Saved entries
-- ==== Sys2Proof/Config.lean ====
section
/-! DEFINITION. The three parameters of the block (`spec/00_scope.md` R5, R7, R9; `spec/93_implementation_defined.md`
P1 to P3), as data, and the values this machine takes. The operations of `Sys2Proof/Machine/` take a `Params`, so
that a statement may be made for every admitted parameter set; `exec` and `step` use `Config.params`. -/

namespace Sys2Proof

/-- The parameters a model of the block takes. They are fixed for a machine and are not state (R270). -/
structure Params where
  /-- LOGICAL_ADDR_MIN (R5): bytes below it at the front of a packet are path bytes. -/
  logicalAddrMin : Byte
  /-- STATUS_VALID (R7): the status codes REPLY accepts. -/
  statusValid : List Byte
  /-- CAP (R9): the largest length of any byte sequence the block holds or produces. -/
  cap : Nat
deriving DecidableEq, Repr

/-- The ranges the spec admits: LOGICAL_ADDR_MIN in 0x01..0x20 (R5), 0x00 in STATUS_VALID (R7),
CAP at most 2^32-1 (R9). -/
def Params.wf (p : Params) : Bool :=
  decide (0x01#8 ≤ p.logicalAddrMin) && decide (p.logicalAddrMin ≤ 0x20#8) &&
    p.statusValid.contains 0x00#8 && decide (p.cap ≤ 2 ^ 32 - 1)

/-- The parameters of this machine.
LOGICAL_ADDR_MIN = 0x20: the value the spec fixes (R5, D6; log entry 3).
STATUS_VALID = 0x00..0x0C: the spec's default (R7, D7), a DESIGN CHOICE here since D7 is OPEN (log entry 2).
CAP = 2^32-1: a DESIGN CHOICE that R9 names as admissible (log entry 1). -/
def Config.params : Params where
  logicalAddrMin := 0x20
  statusValid := [0x00, 0x01, 0x02, 0x03, 0x04, 0x05, 0x06, 0x07, 0x08, 0x09, 0x0A, 0x0B, 0x0C]
  cap := 2 ^ 32 - 1

end Sys2Proof
end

■ **Work order**
Restate the line containing "0x0A, 0x0B, 0x0C]" and every remaining line of the records word for word. Add nothing.

■ **Completed exercise**
  statusValid := [0x00, 0x01, 0x02, 0x03, 0x04, 0x05, 0x06, 0x07, 0x08, 0x09, 0x0A, 0x0B, 0x0C]
  cap := 2 ^ 32 - 1

end Sys2Proof
end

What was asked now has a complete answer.